This task calls for copying each line below that contains "getD".

START Data supplied

/-- The first enabled engine of the shadow with an unmet fence. -/
def State.fencesUnmet (s : State) : Option Nat :=
  (List.range 64).find? (fun e => (s.engineCfg e 0x8000).testBit 31 && !(s.fenceReady e).1)

/-- The checks of the blocks whose pages the image writes, in the order of R101; the failing block records its cause. Fences count at a commit point only (R259). -/
def State.imgCheck (s : State) (pages : List Nat) (profile : Nat) (d : ImageDef) (fences : Bool) : State × Bool :=
  let has := fun b => pages.any (fun p => blockOf p == b)
  let lat := fun id => ((d.outputs.find? (fun o => o.id == id)).map (·.latency)).getD 0
  let mac := (pages.filter (fun p => blockOf p == 8)).find? (fun p => !(s.macCheck (pageNo p - 1)).2)
  match mac with
  | some p => s.macCheck (pageNo p - 1)
  | none =>
    if has 11 && !s.fstCheck.2 then s.fstCheck
    else
      match (if has 12 then s.enginesBad (if has 11 then 0x8000 else 0) profile else none) with
      | some x => (s.pxpRefuse x.1 x.2.1 x.2.2, false)
      | none =>
        match (if has 12 && fences then s.fencesUnmet else none) with
        | some e => (((s.wrN Reg.PXP_REFUSAL (5 * 2 ^ 28 + e * 2 ^ 16)).bump Reg.PXP_SKIP_CNT).raiseAll [Src.PXP_FENCE_TIMEOUT, Src.PXP_FLIP_REFUSED], false)
        | none =>
          let r := s.audVerdict 0x8000 lat
          if has 14 && r.1 != 0 then ((s.wrN Reg.AUD_REFUSAL (r.1 * 2 ^ 28 + r.2 % 4096)).raise Src.AUD_MAP_REFUSED, false)
          else (s, true)

/-! ### The load -/

/-- GSE_IMG_STATUS shows a state, a reason and a target. -/
def State.imgShow (s : State) (st reason : Nat) (E : Option Nat) : State :=
  s.wrN Reg.GSE_IMG_STATUS (st * 2 ^ 28 + reason * 2 ^ 24 + E.getD 0 % 2 ^ 24)

/-- A refused LOAD is counted and raised. -/
def State.imgCountRefusal (s : State) : State :=
  ((s.bump Reg.GSE_IMG_REFUSED).bump (Reg.GSE_REFUSE_CNT 0)).raise Src.GSE_IMG_REFUSED

/-- A profile change is pending (R102): requested and not yet flipped. -/
def State.profPending (s : State) : Bool := match s.power.prof with | some c => inR 1 4 c.state | none => false

/-- The load changes. -/
def State.setLoad (s : State) (l : Option ImageLoad) : State := { s with geyser := { s.geyser with load := l } }

/-- The CXF flip group is free again. -/
def State.freeGroup (s : State) : State := { s with geyser := { s.geyser with group := .free, groupCommitted := false } }

/-- A load ends other than by its flip: its pages read the outcome, every shadow is as before, and the group is free (R99, R103). -/
def State.imgDrop (s : State) (l : ImageLoad) (pageOutcome : Nat) : State :=
  let t := if 2 ≤ l.stage then (s.endPages l.pages pageOutcome).freeGroup else s
  let u := if l.pages.isEmpty then t else t.restoreShadow l.pages l.saved
  u.setLoad none

/-- The load in progress is refused with a reason of Table 4.7. -/
def State.imgRefuse (s : State) (l : ImageLoad) (reason : Nat) : State :=
  ((s.imgDrop l 6).imgShow 5 reason l.target).imgCountRefusal

/-- The load in progress ends CANCELLED (R103). -/
def State.imgCancelled (s : State) (l : ImageLoad) : State := (s.imgDrop l 7).imgShow 6 0 l.target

END Data supplied

Output below>
  let lat := fun id => ((d.outputs.find? (fun o => o.id == id)).map (·.latency)).getD 0
  s.wrN Reg.GSE_IMG_STATUS (st * 2 ^ 28 + reason * 2 ^ 24 + E.getD 0 % 2 ^ 24)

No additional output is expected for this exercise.